Have a clearer understanding of recourse from 51% attacks in general. Particularly, what happens if an invalid sharded block gets included in a chain? Do we abandon that entire chain? Do we do some kind of in-state rollback (effectively turning the chain into a rollup)? Do we remove that possibility entirely by adopting a “phase 1 and done” shards-are-data-only mentality and move all of the EE work into layer-2 rollups, and use something like Kate commitment-based data availability checks (and maybe STARKed Merkle roots later) to verify data availability of blocks?
Have an uncle inclusion mechanism, and a clear understanding of how uncles get executed (note that if we do the “phase 1 and done” approach, then this is much less of a problem)
Have a better strategy for dealing with attacks where large portions of validators maliciously prevent committees from hitting quorum. Currently, we only deal with habitually offline validators; ideally we would require a validator to be part of 2/3+ of committees to stay in the quorum, so that we have a hard guarantee that quorums happen (and do some extra stuff to ensure that quorums happen on every shard).
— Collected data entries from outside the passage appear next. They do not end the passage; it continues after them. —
-- ==== Sys2Proof/Machine/Closing.lean ====
section
/-! DEFINITION. Closing, abort and the journal (11): the fixed entry (R168-R170), SALE_CLOSE (R170), SALE_ABORT (R171), the end
of CLOSING (R172). -/

namespace Sys2Proof.Machine

/-- The entry of a sale that closes or is aborted, with its check code (R169, R170). `u` is the SU after the event. -/
def saleEntry (s : State) (u : Su) (kind : JournalKind) : JournalEntry :=
  JournalEntry.checked
    { number := s.ju.head, kind := kind, mode := u.header.mode, lane := s.re.laneNumber.getD 0, sale := u.header.number
      openStamp := u.header.openStamp, endStamp := u.header.endStamp, live := u.liveCount, voided := u.voidCount
      subtotal := u.subtotal, card := u.cardApproved, cash := u.applied - u.cardApproved, change := u.change
      overrides := u.header.overrides, forced := s.ju.forcedCarry, nosales := s.ju.nosaleCarry, byKey := u.byKey, check := 0 }

/-- The SU as SALE_CLOSE or SALE_ABORT leaves it. -/
def closingSale (s : State) (outcome : SaleOutcome) : Su :=
  { s.su with
    header := { s.su.header with
      state := .closing, outcome := outcome, closeMark := fillCopy s, endStamp := s.re.clock }
    inbox := s.su.inbox.tail }

/-- The sale enters CLOSING: the JU fixes the entry and takes the carries, the SU writes its window, and then tells the PU and
the BWU (R170, R171). -/
def enterClosing (s : State) (outcome : SaleOutcome) (kind : JournalKind) (block : BlockKind) : State :=
  let new := closingSale s outcome
  let e := saleEntry s new kind
  let t := s.setJu { s.ju with fixed := some e, forcedCarry := 0, nosaleCarry := 0 }
  finishRequest
    (suWrite t new (saleWords s.su new none none)
      [.tellPrint (.closeMark new.header.closeMark block), .tellBag .saleClosing] true)
    .done new.header.number (e.check.setWidth 32)

/-- The checks of R170 in order. -/
def saleCloseCheck (s : State) : Option ResultCode :=
  let u := s.su
  if !u.header.state.active then some .wrongState
  else if u.header.bagHold || u.tenderHold then some .held
  else if u.header.state ≠ .settled then some .wrongState
  else none

def saleClose (s : State) : State :=
  match saleCloseCheck s with
  | some r => suFail s r
  | none => enterClosing s .sold .sale .closing

/-- The JU takes the tells that came before the ask (log 8). -/
def execSaleClose (s : State) : Host.Outcome State Fault Refusal :=
  stepIf s (suTakes s .saleClose && decide (s.ju.tells = 0)) (saleClose s)

/-- A CASH tender is TAKEN: the refund kick is asked (R171). -/
def refundAsked (u : Su) : Bool := u.tenders.any fun t => decide (t.state = .taken)

/-- The checks of R171 in order. -/
def saleAbortCheck (s : State) : Option ResultCode :=
  let u := s.su
  if !(u.header.state = .opened || u.header.state = .tendering) then some .wrongState
  else if u.cardInProgress || (u.tenders.any fun t => decide (t.state = .approved)) then some .wrongState
  else if refundAsked u then refundRefusal s
  else none

def saleAbort (s : State) : State :=
  match saleAbortCheck s with
  | some r => suFail s r
  | none => enterClosing (if refundAsked s.su then beginKick s .refund true else s) .voided .void .void

def execSaleAbort (s : State) : Host.Outcome State Fault Refusal :=
  stepIf s (suTakes s .saleAbort && decide (s.ju.tells = 0)) (saleAbort s)

/-- The end of CLOSING (R172): the JU's window, then the SU's, then SALE_FINISHED and the tells. Without a fixed entry the SU
ends the event without writing. -/
def receiptEnded (s : State) (incomplete ofRequest : Bool) : State :=
  match s.ju.fixed with
  | none => s
  | some e =>
      let new : Su := { s.su with
        header := { s.su.header with state := .idle }
        finished := { number := s.su.header.number, outcome := s.su.header.outcome, entry := e.number
                      incomplete := incomplete, byKey := e.byKey } }
      let t := askFixed (s.setJu { s.ju with fixed := none }) .ju [.journal, .statusPage] (journalEntryWords s e incomplete)
        [.headAdvance, .suWrite] ofRequest
      suDecide t new (saleWords s.su new none none) [.saleFinished, .tellBag .saleEnded, .tellPrint .saleIdle] ofRequest

def execReceiptEndedClaim (s : State) : Host.Outcome State Fault Refusal :=
  match suFront s with
  | some (.receiptEnded incomplete ofRequest) => stepIf s true (receiptEnded (suPop s) incomplete ofRequest)
  | _ => .next s

end Sys2Proof.Machine
end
archieforuwu · December 26, 2024, 1:16pm

At the moment I’m not sure what δ is. Is it the max delay to reach all the network or just average delay between two nodes? In my reply I assume the first. (if it was the second we’d reject blocks broadcasted more than 1 hop away)

About timeliness detectors:
It’s more chances to block being accepted timely than otherwise (I think it can be close to 100%). If I send my block not at the deadline timestemp D to reach all the nodes but at D + δ/3*2, so it will be accepted by 33% of nodes, so 33% chance an attester to be there. And if the attester sends it now it will be accepted by all network as timely because he has whole δ of time. If he had only δ/2 of time then his signature would accepted as new by max at 38% of nodes and the block at 71% of nodes among which would be another attesters.